> [Prompt] All of the data below should be written out exactly.

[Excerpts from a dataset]
-- ==== Sys2Proof/Machine/State.lean ====
section
/-! DEFINITION. The state of one block and of the host that drives it (10_state.md R10), and the state after reset (R32,
70_reset_and_hazards.md R191). -/

namespace Sys2Proof.Machine

/-- `PHASE` (R12). Code 3 never occurs (R11, R34, U11), so it has no constructor. -/
inductive Phase where
  /-- 0: no command accepted since reset. -/
  | idle
  /-- 1: a command has been accepted and is not yet completed. -/
  | busy
  /-- 2: the most recently accepted command is completed. -/
  | done
  deriving DecidableEq, Repr

/-- `STATUS` (R18, R172). Code 7 is never produced (R18, U11), so it has no constructor. -/
inductive Status where
  | ok
  | illegalCmd
  | shortInput
  | longInput
  | oddLength
  | unpairedSurrogate
  | inputOverflow
  deriving DecidableEq, Repr

/-- `OKIND` (R19). -/
inductive Kind where
  | none
  | bytechar
  | utf8raw
  | scalar
  deriving DecidableEq, Repr

/-- The eleven registers the host sees, in the order of their numbers 0 to 10 (R11). -/
inductive Reg where
  | phase | cmd | inpush | inclr | ilen | flags | status | res | olen | okind | out
  deriving DecidableEq, Repr

/-- One step of the host or of the platform. -/
inductive Txn where
  /-- `HostWrite(reg, data)`, the register by its number (R11, R78). -/
  | write (reg : Nat) (data : Byte)
  /-- `HostRead(reg)`, the register by its number; the index matters for `OUT` only (R11, R29). -/
  | read (reg : Nat) (index : Nat)
  /-- `WAIT`: repeat `HostRead(PHASE)` until it returns `DONE` (R78). -/
  | wait
  /-- The end of the pseudo-instruction `TEXT`: `RD OUT[i]` for `i = 0 .. OLEN-1` (R79). -/
  | readAll
  /-- The platform's event `Reset` (R190). -/
  | reset
  deriving DecidableEq, Repr

/-- What one `HostRead` returned; a register's value is delivered as a number (20_memory.md R45). -/
structure ReadEntry where
  reg : Reg
  index : Nat
  value : Nat
  deriving DecidableEq, Repr

/-- A private buffer: its written cells by index. Its canonical form is `Memory.wf`; an index that is not listed holds
no specified value. The input buffer is a list of `Host.Cell`. -/
abbrev Memory (w : Nat) := List (Nat × BitVec w)

/-- Why the block stops. -/
inductive Fault where
  /-- Raised by a legal command whose `ILEN` is above `IBUF_CAP`: it would read input cells that do not exist (R40).
  No reachable state does this (R15, R34). Safe. -/
  | inputBeyondCapacity
  deriving DecidableEq, Repr

/-- Why a step is refused. -/
inductive Refusal where
  /-- An instruction that has no meaning yet, by its mnemonic. No arm of `exec` raises it. Safe. -/
  | notModelled (mnemonic : String)
  /-- Raised by a host transaction that names a register number above 10: "a model refuses it" (R35, U13). Safe. -/
  | noSuchRegister (reg : Nat)
  deriving DecidableEq, Repr

/-- The architectural state of R10, then the environment the model adds (logs 1, 2, 7). -/
structure State where
  /-- `PHASE` (R12). -/
  phase : Phase
  /-- `LCMD`, read as `CMD` (R13). -/
  lcmd : Byte
  /-- `IBUF` (R14, R40). -/
  ibuf : Memory 8
  /-- `ILEN` (R15). -/
  ilen : Nat
  /-- `IOVF`, `FLAGS[0]` (R16). -/
  iovf : Bool
  /-- `HERR`, `FLAGS[1]` (R17). -/
  herr : Bool
  /-- `STATUS` (R18). -/
  status : Status
  /-- `RES` (R20). -/
  res : Word
  /-- `OKIND` (R19). -/
  okind : Kind
  /-- `OLEN` (R21). -/
  olen : Nat
  /-- `OBUF` (R21, R40). -/
  obuf : Memory 21
  /-- Model's own: the host's transactions still to be performed, in order (R22, R78). -/
  script : List Txn
  /-- Model's own: what the host's reads returned, newest first. -/
  reads : List ReadEntry
  /-- Model's own: how many host turns may still come before the block's step (R194, R204). -/
  delay : Nat
  /-- Model's own: how many free values have been drawn. -/
  draws : Nat
  deriving DecidableEq, Repr

/-- The state right after reset (R32, R191); the model's own fields are empty or 0 (DESIGN CHOICE, logs 1, 2, 7), and no
cell of a buffer is listed, since their contents are unspecified (logs 4, 5). -/
def State.reset : State where
  phase := .idle
  lcmd := 0x00#8
  ibuf := []
  ilen := 0
  iovf := false
  herr := false
  status := .ok
  res := 0
  okind := .none
  olen := 0
  obuf := []
  script := []
  reads := []
  delay := 0
  draws := 0

end Sys2Proof.Machine
end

> [Answer for the task]
-- ==== Sys2Proof/Machine/State.lean ====
section
/-! DEFINITION. The state of one block and of the host that drives it (10_state.md R10), and the state after reset (R32,
70_reset_and_hazards.md R191). -/

namespace Sys2Proof.Machine

/-- `PHASE` (R12). Code 3 never occurs (R11, R34, U11), so it has no constructor. -/
inductive Phase where
  /-- 0: no command accepted since reset. -/
  | idle
  /-- 1: a command has been accepted and is not yet completed. -/
  | busy
  /-- 2: the most recently accepted command is completed. -/
  | done
  deriving DecidableEq, Repr

/-- `STATUS` (R18, R172). Code 7 is never produced (R18, U11), so it has no constructor. -/
inductive Status where
  | ok
  | illegalCmd
  | shortInput
  | longInput
  | oddLength
  | unpairedSurrogate
  | inputOverflow
  deriving DecidableEq, Repr

/-- `OKIND` (R19). -/
inductive Kind where
  | none
  | bytechar
  | utf8raw
  | scalar
  deriving DecidableEq, Repr

/-- The eleven registers the host sees, in the order of their numbers 0 to 10 (R11). -/
inductive Reg where
  | phase | cmd | inpush | inclr | ilen | flags | status | res | olen | okind | out
  deriving DecidableEq, Repr

/-- One step of the host or of the platform. -/
inductive Txn where
  /-- `HostWrite(reg, data)`, the register by its number (R11, R78). -/
  | write (reg : Nat) (data : Byte)
  /-- `HostRead(reg)`, the register by its number; the index matters for `OUT` only (R11, R29). -/
  | read (reg : Nat) (index : Nat)
  /-- `WAIT`: repeat `HostRead(PHASE)` until it returns `DONE` (R78). -/
  | wait
  /-- The end of the pseudo-instruction `TEXT`: `RD OUT[i]` for `i = 0 .. OLEN-1` (R79). -/
  | readAll
  /-- The platform's event `Reset` (R190). -/
  | reset
  deriving DecidableEq, Repr

/-- What one `HostRead` returned; a register's value is delivered as a number (20_memory.md R45). -/
structure ReadEntry where
  reg : Reg
  index : Nat
  value : Nat
  deriving DecidableEq, Repr

/-- A private buffer: its written cells by index. Its canonical form is `Memory.wf`; an index that is not listed holds
no specified value. The input buffer is a list of `Host.Cell`. -/
abbrev Memory (w : Nat) := List (Nat × BitVec w)

/-- Why the block stops. -/
inductive Fault where
  /-- Raised by a legal command whose `ILEN` is above `IBUF_CAP`: it would read input cells that do not exist (R40).
  No reachable state does this (R15, R34). Safe. -/
  | inputBeyondCapacity
  deriving DecidableEq, Repr

/-- Why a step is refused. -/
inductive Refusal where
  /-- An instruction that has no meaning yet, by its mnemonic. No arm of `exec` raises it. Safe. -/
  | notModelled (mnemonic : String)
  /-- Raised by a host transaction that names a register number above 10: "a model refuses it" (R35, U13). Safe. -/
  | noSuchRegister (reg : Nat)
  deriving DecidableEq, Repr

/-- The architectural state of R10, then the environment the model adds (logs 1, 2, 7). -/
structure State where
  /-- `PHASE` (R12). -/
  phase : Phase
  /-- `LCMD`, read as `CMD` (R13). -/
  lcmd : Byte
  /-- `IBUF` (R14, R40). -/
  ibuf : Memory 8
  /-- `ILEN` (R15). -/
  ilen : Nat
  /-- `IOVF`, `FLAGS[0]` (R16). -/
  iovf : Bool
  /-- `HERR`, `FLAGS[1]` (R17). -/
  herr : Bool
  /-- `STATUS` (R18). -/
  status : Status
  /-- `RES` (R20). -/
  res : Word
  /-- `OKIND` (R19). -/
  okind : Kind
  /-- `OLEN` (R21). -/
  olen : Nat
  /-- `OBUF` (R21, R40). -/
  obuf : Memory 21
  /-- Model's own: the host's transactions still to be performed, in order (R22, R78). -/
  script : List Txn
  /-- Model's own: what the host's reads returned, newest first. -/
  reads : List ReadEntry
  /-- Model's own: how many host turns may still come before the block's step (R194, R204). -/
  delay : Nat
  /-- Model's own: how many free values have been drawn. -/
  draws : Nat
  deriving DecidableEq, Repr

/-- The state right after reset (R32, R191); the model's own fields are empty or 0 (DESIGN CHOICE, logs 1, 2, 7), and no
cell of a buffer is listed, since their contents are unspecified (logs 4, 5). -/
def State.reset : State where
  phase := .idle
  lcmd := 0x00#8
  ibuf := []
  ilen := 0
  iovf := false
  herr := false
  status := .ok
  res := 0
  okind := .none
  olen := 0
  obuf := []
  script := []
  reads := []
  delay := 0
  draws := 0

end Sys2Proof.Machine
end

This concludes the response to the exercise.